CONGRESSWOMAN ELISE STEFANIK
On Tuesday, May 21, 2013, the House is scheduled to consider H.R. 1412, the Improving Jobs Opportunities for Veterans Act of 2013,under a suspension of the rules. The bill was introduced on April 9, 2013 by Rep. Mike Coffman (R-CO) and referred to the Committee on Veterans Affairs, which held a mark-up and reported the bill by voice vote.
H.R. 1412 reduces the share on-the-job (OTJ) employers must pay of the full wage paid to veterans in on-the-job training programs from 85 percent to 75 percent for a four year period beginning one year after date of enactment. Section 3 directs the Secretary to enter into agreements with other Federal departments and agencies to establish OTJ training programs for veterans, and Section 4 extends the cap on non-service-connected pension payments for an additional two months by changing the sunset date from November 30, 2016 to December 31, 2016.

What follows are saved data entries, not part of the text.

-- ==== Sys2Proof/Machine/Consumer.lean ====
section
/-! DEFINITION. The reference consumer of the event stream (45_scan_aggregator.md R230 to R237) and the views a consumer
takes of a single response's payload (42_response_header.md R161 to R164). None of it is part of the block, and the
block reads none of it. -/

namespace Sys2Proof.Machine

/-! ## The Sample view, R231 -/

/-- `view(StdSample(a6, d2, q))`: the angle reduced mod 360 degrees, the distance in 1/4 mm. The angle is
`toRad` of the degrees given here, whose real value is `Radians.value` (log 6). -/
def viewStd (c : Config) (a6 : BitVec 15) (d2 : BitVec 16) (q : BitVec 6) : Sample :=
  { angle := ⟨((a6.toNat % c.degQ6Full : Nat) : Rat) / 64⟩
    distance := (d2.toNat : Rat) / 4000
    quality := some q }

/-- `view(ExpSample(a11, dmm))`: no quality (R205), and the angle as in `viewStd`. -/
def viewExp (a11 : BitVec 20) (dmm : BitVec 14) : Sample :=
  { angle := ⟨(a11.toNat : Rat) / 2048⟩
    distance := (dmm.toNat : Rat) / 1000
    quality := none }

/-! ## Scan aggregation, R232 to R235 -/

/-- The rotation rate between two boundary times: none when the clock has not moved (R232). -/
def scanRate (lastT t : Rat) : Option Rat := if lastT < t then some (1 / (t - lastT)) else none

/-- `onBoundary(t)` (R232): deliver the open scan under its own index, and open the next. -/
def onBoundary (t : Rat) (k : Consumer) : Consumer :=
  { k with
    delivered := k.delivered ++ [{ index := k.openScan.index, samples := k.openScan.samples
                                   completed := k.openScan.samples.length, zeroReturns := k.openScan.zeroCount
                                   rateHz := scanRate k.lastT t }]
    openScan := { index := k.openScan.index + 1, samples := [], zeroCount := 0 }
    lastT := t
    clockReads := k.clockReads + 1 }

/-- `onSample` (R233). -/
def onSample (x : Sample) (k : Consumer) : Consumer :=
  { k with openScan := { k.openScan with samples := k.openScan.samples ++ [x] }, total := k.total + 1 }

/-- ZeroReturn (R233). -/
def onZeroReturn (k : Consumer) : Consumer :=
  { k with openScan := { k.openScan with zeroCount := k.openScan.zeroCount + 1 } }

/-- SessionStart at time t (R234). -/
def onSessionStart (t : Rat) (k : Consumer) : Consumer :=
  { k with openScan := { index := 0, samples := [], zeroCount := 0 }, lastT := t, total := 0, active := true
           clockReads := k.clockReads + 1 }

/-- SessionEnd (R235): the open scan is discarded, not delivered (log 7 says what stands in its place). -/
def onSessionEnd (k : Consumer) : Consumer :=
  { k with openScan := { index := 0, samples := [], zeroCount := 0 }, active := false }

/-- One event (R232 to R235), and it counts as read. The clock is read at SessionStart and at Boundary, once each
(R237). -/
def onEvent (c : Config) (k : Consumer) (e : Event) : Consumer :=
  let read := { k with eventsRead := k.eventsRead + 1 }
  match e with
  | .txFrame _ => read
  | .descriptor _ _ _ => read
  | .payloadByte _ _ => read
  | .payloadEnd _ => read
  | .boundary _ => onBoundary (c.now k.clockReads) read
  | .stdSample a d q => onSample (viewStd c a d q) read
  | .expSample a d => onSample (viewExp a d) read
  | .zeroReturn _ => onZeroReturn read
  | .sessionStart _ => onSessionStart (c.now k.clockReads) read
  | .sessionEnd _ => onSessionEnd read
  | .invalidSync _ => read
  | .truncated _ _ => read
  | .unexpectedResponse _ _ _ => read
  | .lossOfSync _ => read
  | .transportFailure => read
  | .stdCheckFail _ => read

/-- The consumer reads the events it has not read yet, in order (R103). -/
def catchUp (c : Config) (stream : List Event) (k : Consumer) : Consumer :=
  (stream.drop k.eventsRead).foldl (onEvent c) k

/-- The consumer's turn after a step of the block (log 4). -/
def State.consumerReadsIn (c : Config) (s : State) : State := { s with consumer := catchUp c s.events s.consumer }

/-- `State.consumerReadsIn` in the modelled instance. -/
def State.consumerReads (s : State) : State := s.consumerReadsIn Config.rpd

/-! ## Views of a single response's payload, R161 to R164 -/

/-- A little-endian 16-bit field (R52, D11). -/
def littleEndian16 (lo hi : Byte) : BitVec 16 := lo.zeroExtend 16 ||| (hi.zeroExtend 16 <<< 8)

/-- The payload of PayloadByte events, in order: `P[0 .. len-1]` of R161. -/
def payloadOf (es : List Event) : List Byte :=
  es.filterMap fun e =>
    match e with
    | .payloadByte _ b => some b
    | _ => none

/-- Device info (R162): the 4 info bytes, under the names general knowledge gives them (D11, G4), and the serial bytes,
as many as the payload has after them. A byte the payload does not have is absent (R161). -/
structure DeviceInfo where
  model         : Option Byte
  firmwareMinor : Option Byte
  firmwareMajor : Option Byte
  hardware      : Option Byte
  serial        : List Byte
deriving DecidableEq, Repr

/-- The view of R162. -/
def deviceInfo (p : List Byte) : DeviceInfo :=
  { model := p[0]?, firmwareMinor := p[1]?, firmwareMajor := p[2]?, hardware := p[3]?, serial := p.drop 4 }

/-- Health (R163): the status byte. -/
def healthStatus (p : List Byte) : Option Byte := p[0]?

/-- The meanings general knowledge gives a status byte (R163, G5). -/
inductive HealthStatus
  | good
  | warning
  | error
  | other
deriving DecidableEq, Repr

/-- The status values of R163. -/
def healthStatusOf (b : Byte) : HealthStatus :=
  if b = 0 then .good else if b = 1 then .warning else if b = 2 then .error else .other

/-- Health (R163): the error code, bytes 1 and 2. -/
def healthErrorCode (p : List Byte) : Option (BitVec 16) :=
  match p with
  | _ :: lo :: hi :: _ => some (littleEndian16 lo hi)
  | _ => none

/-- Sample rate (R164): the standard period in microseconds, bytes 0 and 1. -/
def standardPeriod (p : List Byte) : Option (BitVec 16) :=
  match p with
  | lo :: hi :: _ => some (littleEndian16 lo hi)
  | _ => none

/-- Sample rate (R164): the express period in microseconds, bytes 2 and 3. -/
def expressPeriod (p : List Byte) : Option (BitVec 16) :=
  match p with
  | _ :: _ :: lo :: hi :: _ => some (littleEndian16 lo hi)
  | _ => none

/-- The names of a descriptor's send-mode (R153, D7): reported by the block, never checked. -/
inductive SendMode
  | single
  | continuous
  | reserved
deriving DecidableEq, Repr

/-- The send-mode values of R153. -/
def sendModeOf (m : BitVec 2) : SendMode := if m = 0 then .single else if m = 1 then .continuous else .reserved

end Sys2Proof.Machine
end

In 1967, Congress passed the Veterans’ Pension and Readjustment Assistance Act of 1967, which established a program for on-the-job and apprentice training programs for veterans. The law set a requirement that employers must eventually pay 85 percent of the full wage for each job, while the VA would cover the rest. This requirement has limited the number of on-the-job training positions available to veterans. According to the Committee on Veterans Affairs, “representatives from State Approving Agencies relayed to the Committee that employers were reluctant to offer OJT programs because of the final 85 percent training wage requirement and suggested that if the percentage was lowered more employers would offer OJT opportunities for veterans.”
H.R. 1412 expands the availability of these positions by lowering the percent required of employers to 75 percent for a four year period beginning one year after enactment. To pay for the increase in the Department’s share, the bill also extends the cap on non-service-connected pensions for one month.
CBO estimates that H.R. 1412 would, “decrease direct spending by $14 million over the 2014-2018 period and by $12 million over the 2014-2023 period. Because the bill would affect direct spending, pay-as-you-go procedures apply.”